╭─ RECORDS PROVIDED
-- ==== Sys2Proof/Machine/HostLines.lean ====
section
/-! DEFINITION. The host's lines other than RUN (spec/30_encoding.md R96), the pseudo-instructions as lists of lines (R97),
and the host's accesses to system memory with the two hazards the spec names (spec/20_memory.md R74, R78,
spec/70_reset_and_hazards.md R310, R312, R314). -/

namespace Sys2Proof.Machine

/-- The host may not write this byte now: a storage window, while busy (R78, R310). -/
def inStorageWindow (p : Addr) (s : State) : Bool :=
  match currentProfile s with
  | none => false
  | some q => s.busy && ((windowA q s).has p || (windowB q s).has p)

/-- The host may not touch this byte now: the output window, while busy (R78, R310). -/
def inOutputWindow (p : Addr) (s : State) : Bool :=
  match currentProfile s with
  | none => false
  | some _ => s.busy && (windowOut s).has p

/-- The engine has written this byte and the host has not observed completion since (R74, R312). -/
def notYetSeen (p : Addr) (s : State) : Bool := s.host.unseen.any fun g => g.has p

/-- The host writes a byte of system memory (R9). Only a window of a busy engine is barred (R310, R314). The byte then holds
what the host wrote, so nothing about it is left to observe (entry 5). -/
def hostMemWrite (p : Addr) (b : Byte) (s : State) : Host.Outcome State Fault Refusal :=
  if inStorageWindow p s || inOutputWindow p s then .fault .hostTouchesWindow
  else
    .next ((s.setMem (Memory.write s.mem p.toNat b)).setHost
      { s.host with unseen := s.host.unseen.flatMap (Region.without p) })

/-- The host reads a byte of system memory (R9). Only the output window of a busy engine is barred (R310, R314). Of a byte it
has not been told of the host reads a free value, since its visibility is not guaranteed (R74, R312; entry 27). -/
def hostMemRead (p : Addr) (s : State) : Host.Outcome State Fault Refusal :=
  if inOutputWindow p s then .fault .hostTouchesWindow
  else if notYetSeen p s then
    .next (s.setHost { s.host with
      got := (Config.unseenByte s.host.draws).setWidth 64 :: s.host.got, draws := s.host.draws + 1 })
  else .next (s.setHost { s.host with got := (Memory.read s.mem p.toNat).setWidth 64 :: s.host.got })

/-- The state with the line at the head of the script taken. -/
def popLine (s : State) : State := s.setHost { s.host with script := s.host.script.tail }

/-- One step of a line that is no RUN (R96). WAIT stays at the head while the engine is busy, which then moves once; its last
read of STATUS observes completion (entry 25). -/
def playLine (l : HostLine) (s : State) : Host.Outcome State Fault Refusal :=
  match l with
  | .write n v => .next (noteIrq (hostWrite n v (popLine s)))
  | .read n => .next (hostReadLine n (popLine s))
  | .wait => if s.busy then .next (engineStep s) else .next (observe (popLine s))
  | .run v => .next (runWord v (popLine s))
  | .elapse => .next (engineStep (popLine s))
  | .memWrite p b => hostMemWrite p b (popLine s)
  | .memRead p => hostMemRead p (popLine s)
  | .reset => .next (resetInput (popLine s))

/-- `SETUP a, na, b, nb, out` (R97). -/
def setupLines (a na b nb out : Reg64) : List HostLine :=
  [.write 4 a, .write 5 na, .write 6 b, .write 7 nb, .write 8 out]

/-- `CMD <mnemonic>[.CO]` (R96). -/
def cmdLine (i : Instr) : HostLine := .write 1 (encode i)

/-- `RUN <mnemonic>[.CO]` as its expansion (R97). -/
def runLines (i : Instr) : List HostLine := [cmdLine i, .wait]

/-- `ACK` (R97). -/
def ackLines : List HostLine := [.write 2 0x6]

/-- `CALL <mnemonic>[.CO] a, na, b, nb, out` (R97). -/
def callLines (i : Instr) (a na b nb out : Reg64) : List HostLine :=
  setupLines a na b nb out ++ runLines i ++ [.read 2, .read 9]

end Sys2Proof.Machine
end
╰─
ASSIGNED TASK> Print all of the entries exactly as they are written.

TASK ANSWER>
-- ==== Sys2Proof/Machine/HostLines.lean ====
section
/-! DEFINITION. The host's lines other than RUN (spec/30_encoding.md R96), the pseudo-instructions as lists of lines (R97),
and the host's accesses to system memory with the two hazards the spec names (spec/20_memory.md R74, R78,
spec/70_reset_and_hazards.md R310, R312, R314). -/

namespace Sys2Proof.Machine

/-- The host may not write this byte now: a storage window, while busy (R78, R310). -/
def inStorageWindow (p : Addr) (s : State) : Bool :=
  match currentProfile s with
  | none => false
  | some q => s.busy && ((windowA q s).has p || (windowB q s).has p)

/-- The host may not touch this byte now: the output window, while busy (R78, R310). -/
def inOutputWindow (p : Addr) (s : State) : Bool :=
  match currentProfile s with
  | none => false
  | some _ => s.busy && (windowOut s).has p

/-- The engine has written this byte and the host has not observed completion since (R74, R312). -/
def notYetSeen (p : Addr) (s : State) : Bool := s.host.unseen.any fun g => g.has p

/-- The host writes a byte of system memory (R9). Only a window of a busy engine is barred (R310, R314). The byte then holds
what the host wrote, so nothing about it is left to observe (entry 5). -/
def hostMemWrite (p : Addr) (b : Byte) (s : State) : Host.Outcome State Fault Refusal :=
  if inStorageWindow p s || inOutputWindow p s then .fault .hostTouchesWindow
  else
    .next ((s.setMem (Memory.write s.mem p.toNat b)).setHost
      { s.host with unseen := s.host.unseen.flatMap (Region.without p) })

/-- The host reads a byte of system memory (R9). Only the output window of a busy engine is barred (R310, R314). Of a byte it
has not been told of the host reads a free value, since its visibility is not guaranteed (R74, R312; entry 27). -/
def hostMemRead (p : Addr) (s : State) : Host.Outcome State Fault Refusal :=
  if inOutputWindow p s then .fault .hostTouchesWindow
  else if notYetSeen p s then
    .next (s.setHost { s.host with
      got := (Config.unseenByte s.host.draws).setWidth 64 :: s.host.got, draws := s.host.draws + 1 })
  else .next (s.setHost { s.host with got := (Memory.read s.mem p.toNat).setWidth 64 :: s.host.got })

/-- The state with the line at the head of the script taken. -/
def popLine (s : State) : State := s.setHost { s.host with script := s.host.script.tail }

/-- One step of a line that is no RUN (R96). WAIT stays at the head while the engine is busy, which then moves once; its last
read of STATUS observes completion (entry 25). -/
def playLine (l : HostLine) (s : State) : Host.Outcome State Fault Refusal :=
  match l with
  | .write n v => .next (noteIrq (hostWrite n v (popLine s)))
  | .read n => .next (hostReadLine n (popLine s))
  | .wait => if s.busy then .next (engineStep s) else .next (observe (popLine s))
  | .run v => .next (runWord v (popLine s))
  | .elapse => .next (engineStep (popLine s))
  | .memWrite p b => hostMemWrite p b (popLine s)
  | .memRead p => hostMemRead p (popLine s)
  | .reset => .next (resetInput (popLine s))

/-- `SETUP a, na, b, nb, out` (R97). -/
def setupLines (a na b nb out : Reg64) : List HostLine :=
  [.write 4 a, .write 5 na, .write 6 b, .write 7 nb, .write 8 out]

/-- `CMD <mnemonic>[.CO]` (R96). -/
def cmdLine (i : Instr) : HostLine := .write 1 (encode i)

/-- `RUN <mnemonic>[.CO]` as its expansion (R97). -/
def runLines (i : Instr) : List HostLine := [cmdLine i, .wait]

/-- `ACK` (R97). -/
def ackLines : List HostLine := [.write 2 0x6]

/-- `CALL <mnemonic>[.CO] a, na, b, nb, out` (R97). -/
def callLines (i : Instr) (a na b nb out : Reg64) : List HostLine :=
  setupLines a na b nb out ++ runLines i ++ [.read 2, .read 9]

end Sys2Proof.Machine
end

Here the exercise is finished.